Design Snobs Assemble: Collectible Has Touched Down in NYC

person walking through a room featuring installations curated by collectible, blurry because of camera exposure settings
International Design Fair Collectible Lands in NYCSimon Leung

September is a notoriously jam-packed month in the creative industries (NYFW, Paris Design Week, London Design Festival...you get it), and Collectible—the world’s only fair dedicated to contemporary collectible design, founded by Clélie Debehault and Liv Vaisberg—jumped on the bandwagon in a major way. Through September 8, their annual exhibition (which had its past seven iterations in Brussels) has placed itself firmly in Manhattan’s newest art space, Water Street Projects.

“Collectible is more than just a commercial fair. Over the past seven years, we’ve built a strong community of designers, galleries, collectors, curators, and enthusiasts of contemporary design,” the cofounders tell us. “Our goal is to bring that same sense of community to the U.S., fostering connections and creating bridges across the ocean.”

After all, despite buzzwords like globalization, European and American design approaches are not mirror images of each other. Per Debehault and Vaisberg, “European designers tend to experiment with materials in ways that result in more tech-driven designs—often blending craftsmanship with the digital world.
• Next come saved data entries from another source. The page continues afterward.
-- ==== Sys2Proof/WellFormed.lean ====
section
/-! DEFINITION. What is well formed before the unit computes: the command words that are defined (30_encoding.md
R70), the types each operation admits (R68), and the raws each type holds (00_scope.md R6, R7). An `Instr` has no
ill-formed term: its constructor is a defined command word and every operand pattern is allowed (R62, R69). -/
namespace Sys2Proof

/-- Which operand types an operation admits (30_encoding.md R68). -/
def Op.admits : Op → Ty → Bool
  | .add, _ => true
  | .sub, _ => true
  | .mul, _ => true
  | .div, _ => true
  | .mod, _ => true
  | .fmd, _ => true
  | .sqrt, t => !t.signed
  | .ln, t => !t.signed
  | .exp, t => t.signed
  | .sin, t => t.signed
  | .cos, t => t.signed
  | .tan, t => t.signed
  | .asin, t => t.signed
  | .acos, t => t.signed
  | .atan, t => t.signed
  | .pow, _ => true

/-- The complete map of defined command words, row by row (30_encoding.md R70). -/
def definedCommands : List CommandWord :=
  [0x0000, 0x0020, 0x0040, 0x0060] ++
  [0x0001, 0x0021, 0x0041, 0x0061] ++
  [0x0002, 0x0022, 0x0042, 0x0062] ++
  [0x0003, 0x0023, 0x0043, 0x0063] ++
  [0x0004, 0x0024, 0x0044, 0x0064] ++
  [0x0005, 0x0025, 0x0045, 0x0065] ++
  [0x0008, 0x0048] ++
  [0x0009, 0x0049] ++
  [0x002A, 0x006A] ++
  [0x002B, 0x006B] ++
  [0x002C, 0x006C] ++
  [0x002D, 0x006D] ++
  [0x0030, 0x0070] ++
  [0x0031, 0x0071] ++
  [0x0032, 0x0072] ++
  [0x0013, 0x0033, 0x0053, 0x0073]

/-- A request is well formed when its command word is one of the 46 (30_encoding.md R70, R71); its operands may be
any patterns (R62, R69). -/
def Request.wellFormed (q : Request) : Bool := definedCommands.contains q.cmd

/-- Every instruction is well formed: the operand ports may hold anything (30_encoding.md R62, R69), so there is
nothing to check. Kept so that statements can name it. -/
def Instr.wellFormed : Instr → Bool := fun _ => true

/-- The raw integers of a type: `MIN(T) ≤ v ≤ MAX(T)` (00_scope.md R7). -/
def Ty.holds (t : Ty) (v : Int) : Bool := decide (t.min ≤ v) && decide (v ≤ t.max)

end Sys2Proof
end

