-- ==== Sys2Proof/Machine/Ops.lean ====
section
/-! DEFINITION. The operations on the state: the steps `Accept`, `Deliver` and `Reset` (10_state.md R28), the ports
(30_encoding.md R61), and how the host's inputs are read. There is no trap entry and no return from one
(60_exceptions.md R246, R247): what takes their place is `raise` in Machine/Operands.lean, which an answer carries
into the slot. -/
namespace Sys2Proof.Machine

open Host

/-- What the host drives at the moment of number `n` when State lists nothing for it: free values, for ever, so that
the host's choice has no end (10_state.md R31, 70_reset_and_hazards.md R280; log 1). -/
def PortInputs.free (n : Nat) : PortInputs where
  rst := Config.hostRst n
  reqValid := Config.hostReqValid n
  req := Request.ofBits (Config.hostReq n)
  rspReady := Config.hostRspReady n

/-- What the host drives on the input ports now: the next entry of its list, and free values after the list's end
(10_state.md R31; log 1). -/
def State.inputs (s : State) : PortInputs :=
  match s.host with
  | [] => PortInputs.free s.samples
  | p :: _ => p

/-- The host drives `p` at the next moment, and then goes on as it would have. -/
def State.driven (s : State) (p : PortInputs) : State := { s with host := p :: s.host }

/-- The ports were sampled once: the host moves on to its next entry. -/
def State.sampled (s : State) : State := { s with host := s.host.tail, samples := s.samples + 1 }

/-- Port `req_ready`: 1 exactly when `SLOT = Idle` and `rst = 0` (30_encoding.md R61). -/
def reqReady (s : State) (p : PortInputs) : Bool := decide (s.slot = .idle) && !p.rst

/-- Port `rsp_valid`: 1 exactly when `SLOT = Pending(..)` and `rst = 0` (30_encoding.md R61). -/
def rspValid (s : State) (p : PortInputs) : Bool := decide (s.slot ≠ .idle) && !p.rst

/-- Port `rsp_status`: the code of the pending status while `rsp_valid = 1`, otherwise a free value
(30_encoding.md R61, 10_state.md R30; log 10). -/
def rspStatus (s : State) (p : PortInputs) : StatusCode :=
  match s.slot with
  | .pending st _ => if p.rst then Config.undrivenStatus s.samples else st.code
  | .idle => Config.undrivenStatus s.samples

/-- Port `rsp_r`: the pending result while `rsp_valid = 1`, otherwise a free value (30_encoding.md R61, 10_state.md
R30; log 10). -/
def rspR (s : State) (p : PortInputs) : Port :=
  match s.slot with
  | .pending _ r => if p.rst then Config.undrivenResult s.samples else r
  | .idle => Config.undrivenResult s.samples

/-- The host's record of a request the unit takes (70_reset_and_hazards.md R280; log 4). -/
def State.recordRequest (s : State) (q : Request) : State := { s with requests := s.requests ++ [q] }

/-- `Accept`'s effect on the slot: `SLOT <- Pending(x)`, enabled when `SLOT = Idle`; while a response is pending no
request is accepted and nothing changes (10_state.md R28, 30_encoding.md R61; log 24). -/
def accept (s : State) (x : Response) : Outcome State Fault Refusal :=
  match s.slot with
  | .idle => .next { s with slot := .pending x.status x.r }
  | .pending _ _ => .next s

/-- `Deliver`: the host takes the pending response and `SLOT <- Idle`; with `SLOT = Idle` there is nothing to take
(10_state.md R28). -/
def deliver (s : State) : State :=
  match s.slot with
  | .idle => s
  | .pending st r => { s with slot := .idle, responses := s.responses ++ [{ status := st, r := r }] }

/-- `Reset`: `SLOT <- Idle`; a pending response is dropped and its request counts as not executed (10_state.md R28,
70_reset_and_hazards.md R270, R271; log 4). -/
def resetUnit (s : State) : State :=
  { s with slot := .idle, requests := s.requests.take s.responses.length }

/-- The unit with its slot idle: an idle unit as it is, a pending one after `Reset` (10_state.md R28). -/
def freeSlot (s : State) : State :=
  match s.slot with
  | .idle => s
  | .pending _ _ => resetUnit s

/-- The host presents a request next: `req_valid = 1`, `rst = 0`, `rsp_ready = 0` (30_encoding.md R61). -/
def presentRequest (s : State) (q : Request) : State :=
  s.driven { rst := false, reqValid := true, req := q, rspReady := false }

/-- The answer to an illegal command word (30_encoding.md R64, R71). -/
def illegalResponse (cfg : Cfg) : Response := raise cfg .illegal

/-- The unit is quiescent exactly when `SLOT = Idle` (70_reset_and_hazards.md R280). -/
def State.quiescent (s : State) : Bool := decide (s.slot = .idle)

/-- The observation of a run: the (request, response) pairs delivered, in order (70_reset_and_hazards.md R280). -/
def State.observation (s : State) : List (Request × Response) := s.requests.zip s.responses

end Sys2Proof.Machine
end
This contrasts with the more organic lines often seen in U.S. design.” The duo wanted to create a fusion of such approaches, and thus a place ripe with inspiration, via Collectible.
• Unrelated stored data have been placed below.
/-- The command words of R70 are exactly those of the admitted pairs of R68. -/
theorem mem_definedCommands_iff {w : CommandWord} :
    w ∈ definedCommands ↔ ∃ op t, decodeCommand w = .ok (op, t) ∧ op.admits t = true := by
  constructor
  · have hall : (definedCommands.all fun w => (decodeCommand w).toOption.any fun p => p.1.admits p.2) = true := by
      decide
    intro hw
    have hany := List.all_eq_true.1 hall w hw
    cases hdec : decodeCommand w with
    | error e => simp [hdec, Except.toOption] at hany
    | ok p => exact ⟨p.1, p.2, rfl, by simpa [hdec, Except.toOption] using hany⟩
  · rintro ⟨op, t, hdec, hadm⟩
    have hdefined := commandWord_defined op t 0 0 0 hadm
    rw [commandWord_of_decodeCommand hdec] at hdefined
    simpa [Request.wellFormed] using hdefined

/-! ### The decoder and the encoder -/

/-- `assemble` refuses a pair exactly when the operation does not admit the type (30_encoding.md R68). -/
theorem assemble_eq_error_iff {op : Op} {t : Ty} {a b c : Port} :
    (∃ e, assemble op t a b c = .error e) ↔ op.admits t = false := by
  cases op <;> cases t <;> simp [assemble, Op.admits, Ty.signed]

theorem assemble_eq_ok_iff {op : Op} {t : Ty} {a b c : Port} :
    (∃ i, assemble op t a b c = .ok i) ↔ op.admits t = true := by
  cases op <;> cases t <;> simp [assemble, Op.admits, Ty.signed]

/-- An instruction is assembled from its operation, its type and its ports, and from nothing else. -/
theorem encode_of_assemble {op : Op} {t : Ty} {a b c : Port} {i : Instr} (h : assemble op t a b c = .ok i) :
    encode i = { cmd := commandWord op t, a := a, b := b, c := c } := by
  revert h
  cases op <;> cases t <;> rintro ⟨⟩ <;> rfl

theorem assemble_fields (i : Instr) : assemble i.op i.ty i.portA i.portB i.portC = .ok i := by
  cases i <;> rfl

/-- Decoding the request of an instruction gives the instruction back (30_encoding.md R70). -/
theorem decodeRequest_encode (i : Instr) : decodeRequest (encode i) = .ok i := by
  rw [encode, decodeRequest_commandWord, assemble_fields]

/-- What a request decodes to encodes to that request: no operand bit is dropped (30_encoding.md R60). -/
theorem encode_of_decodeRequest {q : Request} {i : Instr} (h : decodeRequest q = .ok i) : encode i = q := by
  cases hcmd : decodeCommand q.cmd with
  | error e => simp [decodeRequest, hcmd] at h
  | ok p =>
    rw [encode_of_assemble (by simpa [decodeRequest, hcmd] using h), commandWord_of_decodeCommand hcmd]

theorem decodeRequest_eq_ok_iff {q : Request} {i : Instr} : decodeRequest q = .ok i ↔ encode i = q :=
  ⟨encode_of_decodeRequest, fun h => h ▸ decodeRequest_encode i⟩

/-! ### The 400 bits -/

/-- The low part of an appended pair counts once, the high part `2^n` times. -/
theorem toNat_append_eq_add {m n : Nat} (x : BitVec m) (y : BitVec n) :
    (x ++ y).toNat = x.toNat * 2 ^ n + y.toNat := by
  rw [BitVec.toNat_append, ← Nat.shiftLeft_add_eq_or_of_lt y.isLt, Nat.shiftLeft_eq]

/-- The number of a request: its fields from the lowest bit up (30_encoding.md R60). -/
theorem Request.toNat_toBits (q : Request) : q.toBits.toNat =
    q.cmd.toNat + 2 ^ 16 * q.a.toNat + 2 ^ 144 * q.b.toNat + 2 ^ 272 * q.c.toNat := by
  simp only [Request.toBits, toNat_append_eq_add]
  omega

/-- A field is read off the number of the word. -/
theorem extractLsb'_eq_of_toNat {w : RequestBits} {start n : Nat} {x : BitVec n}
    (h : w.toNat / 2 ^ start % 2 ^ n = x.toNat) : w.extractLsb' start n = x :=
  BitVec.eq_of_toNat_eq (by rw [BitVec.extractLsb'_toNat, Nat.shiftRight_eq_div_pow, h])

@[simp] theorem Request.ofBits_toBits (q : Request) : Request.ofBits q.toBits = q := by
  have hnumber := Request.toNat_toBits q
  have hcmdLt := q.cmd.isLt
  have haLt := q.a.isLt
  have hbLt := q.b.isLt
  have hcLt := q.c.isLt
  have hcmd : q.toBits.extractLsb' 0 16 = q.cmd := extractLsb'_eq_of_toNat (by omega)
  have ha : q.toBits.extractLsb' 16 128 = q.a := extractLsb'_eq_of_toNat (by omega)
  have hb : q.toBits.extractLsb' 144 128 = q.b := extractLsb'_eq_of_toNat (by omega)
  have hc : q.toBits.extractLsb' 272 128 = q.c := extractLsb'_eq_of_toNat (by omega)
  rw [Request.ofBits, hcmd, ha, hb, hc]

@[simp] theorem Request.toBits_ofBits (w : RequestBits) : (Request.ofBits w).toBits = w := by
  have hcb : w.extractLsb' 272 128 ++ w.extractLsb' 144 128 = w.extractLsb' 144 256 :=
    BitVec.extractLsb'_append_extractLsb'_eq_extractLsb' rfl
  have hcba : w.extractLsb' 144 256 ++ w.extractLsb' 16 128 = w.extractLsb' 16 384 :=
    BitVec.extractLsb'_append_extractLsb'_eq_extractLsb' rfl
  have hall : w.extractLsb' 16 384 ++ w.extractLsb' 0 16 = w.extractLsb' 0 400 :=
    BitVec.extractLsb'_append_extractLsb'_eq_extractLsb' rfl
  rw [Request.toBits, Request.ofBits, hcb, hcba, hall, BitVec.extractLsb'_eq_self]

/-- The flattening is a bijection: a word decodes to an instruction exactly when it is the instruction's encoding. -/
theorem decodeBits_eq_ok_iff {w : RequestBits} {i : Instr} : decodeBits w = .ok i ↔ encodeBits i = w := by
  rw [decodeBits, decodeRequest_eq_ok_iff, encodeBits]
  constructor
  · intro h
    rw [h, Request.toBits_ofBits]
  · intro h
    rw [← h, Request.ofBits_toBits]

/-- Settles O1: both directions are `decodeBits_eq_ok_iff`, and the fields are those of `Request.ofBits`. -/
theorem encodeThenDecodeAndBack : Obligations.EncodeThenDecodeAndBack := by
  refine ⟨fun i _ => decodeBits_eq_ok_iff.2 rfl, fun w i => decodeBits_eq_ok_iff.1, ?fields, Request.toNat_toBits⟩
  case fields =>
    intro w i h
    have hfields : encode i = Request.ofBits w := encode_of_decodeRequest h
    simpa [encode, Request.ofBits, eq_comm] using hfields

/-! ### Illegal command words -/

/-- A request is undecodable by its command word or because `assemble` refuses the pair (30_encoding.md R71). -/
theorem decodeRequest_eq_error_iff {q : Request} : (∃ e, decodeRequest q = .error e) ↔
    (zeroField q.cmd ≠ 0 ∨ Op.ofCode (opField q.cmd) = none ∨
      ∃ op, Op.ofCode (opField q.cmd) = some op ∧ op.admits (Ty.ofCode (typeField q.cmd)) = false) := by
  by_cases hz : zeroField q.cmd = 0
  · cases hop : Op.ofCode (opField q.cmd) with
    | none => simp [decodeRequest, decodeCommand_of_reserved hz hop]
    | some op => simp [decodeRequest, decodeCommand_of_op hz hop, assemble_eq_error_iff, hz]
  · exact iff_of_true ⟨.zeroField, by rw [decodeRequest, decodeCommand_of_zeroField hz]⟩ (.inl hz)

/-- A request decodes exactly when its command word is one of the 46 (30_encoding.md R70, R71). -/
theorem decodeRequest_isOk_iff {q : Request} : (∃ i, decodeRequest q = .ok i) ↔ q.cmd ∈ definedCommands := by
  rw [mem_definedCommands_iff]
  cases hcmd : decodeCommand q.cmd with
  | error e => simp [decodeRequest, hcmd]
  | ok p =>
    obtain ⟨op, t⟩ := p
    simp [decodeRequest, hcmd, assemble_eq_ok_iff]

end Sys2Proof

namespace Sys2Proof.Machine

/-- Settles O2: the three conditions of R71 are those under which the decoder refuses, and the two steps are
`Accept` of the ILLEGAL response and its `Deliver`. -/
theorem illegalCommandIsAnsweredIllegal : Obligations.IllegalCommandIsAnsweredIllegal := by
  refine ⟨fun q => decodeRequest_eq_error_iff, fun q => decodeRequest_isOk_iff, by decide, rfl, rfl, ?accept, ?next⟩
  case accept =>
    intro s e hslot hrst hreq hdec
    rw [step_accepts hrst hslot hreq, execRequest_error hdec]
    rfl
  case next =>
    intro s r hslot hrst hready
    refine ⟨_, step_of_ready hrst hslot hready, fun p hp => ?_⟩
    simp [deliver_pending s.sampled .illegal r hslot, reqReady, hp]

/-- Settles O3: the words are written out, and the decoder is run on each. -/
theorem wordsOfTheTableDecode : Obligations.WordsOfTheTableDecode := by
  unfold Obligations.WordsOfTheTableDecode
  decide +kernel

end Sys2Proof.Machine
end

section
/-! PROOFS. Operands and results (30_encoding.md R61 to R64, R69): the value of an operand port, the pattern of a
result, that a response depends on the used operands only, and what the output ports carry. -/
namespace Sys2Proof

/-! ### The range of a type -/

/-- The range of an unsigned type is that of the remainders modulo `2^W(T)` (00_scope.md R6). -/
theorem Ty.range_of_unsigned {t : Ty} (h : t.signed = false) :
    t.min = 0 ∧ t.max = ((2 ^ t.width : Nat) : Int) - 1 := by
  cases t <;> simp [Ty.signed, Ty.min, Ty.max, Ty.width] at h ⊢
room 57 gallery at collectible new york 2024, with drapes of a reddish pink color over the walls and floor, an antler like chair, and a sculptural lamp
Room 57 Gallery at Collectible New York 2024—all angularity and textures.Simon Leung

No matter how chock-full your schedule is right now, this is one event you don't want to miss. Those who are, indeed, able to attend (public day tickets cost $45; all-access passes cost $75) are in for a treat and a half. Collectible’s inaugural NYC edition will feature four sections and four curated spaces—including Bespoke, highlighting commissioned works; New Garde, which aims to boost contemporary design’s next generation of talent; and Curated, with works by the likes of the ELLE DECOR A-List Debut firm Charlap Hyman & Herrero.
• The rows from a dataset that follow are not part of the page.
-- ==== Sys2Proof/Machine/Keys.lean ====
section
/-!
DEFINITION. Machine/Keys.lean: the dictionary keys by the names of the entry tables (R60 to R62, R81 to R83, R103 to
R105, R137 to R140, R173, R174, R232, R233, R259 to R261, R267, R276, R297 to R300, R330 to R332, R357 to R360, R382,
R383, R397, R398, R421, R437, R450, R460, R461, R483, R484, R493).  A key is index * 256 + sub-index (R333); the entries
of an indexed table take the index offset, those of a numbered run of sub-indices the sub-index offset.
-/

namespace Sys2Proof.Machine.K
Debehault and Vaisberg have a particular penchant for the latter. “We are particularly enthusiastic about the Curated section. Designed by Sonya Tamaddon and inspired by Frank O’Hara’s poem 'Having a Coke with You,' with scenography by Rafael Prieto, it creates the feeling of an ideal apartment—one you’d want to move into immediately,” they tell ELLE DECOR. “The atmosphere, combined with the objects, resonates well in New York.”

If all this sounds amorphous, that’s partially the point. After all, the exhibition is highly conceptual—aimed at interrogating dense topics such as post-postmodernism while remaining rooted by the three-dimensionality of objects visitors will come face-to-face with.

room filled with art objects made of natural materials like branches, marble, stone, and beyond, with tables and stuff hanging off the ceiling
Jack Simonds Studio at Collectible New York 2024, part of the Bespoke section.Simon Leung

For design aficionados who are also auditory learners, Collectible will host a daily talks program to spotlight leading voices and fresh perspectives in design. On mic rotation will be Vaisberg herself, ELLE DECOR A-Lister Oliver Furth, and beyond. On Saturday at 11 a.m., our editor-in-chief, Asad Syrkett, will moderate a panel on NYC’s design scene and all of its accompanying dynamism.

Your forecast going into the weekend? Sunny, with a chance of glimpsing some of the most avant-garde and trailblazing pieces of collectible design at present.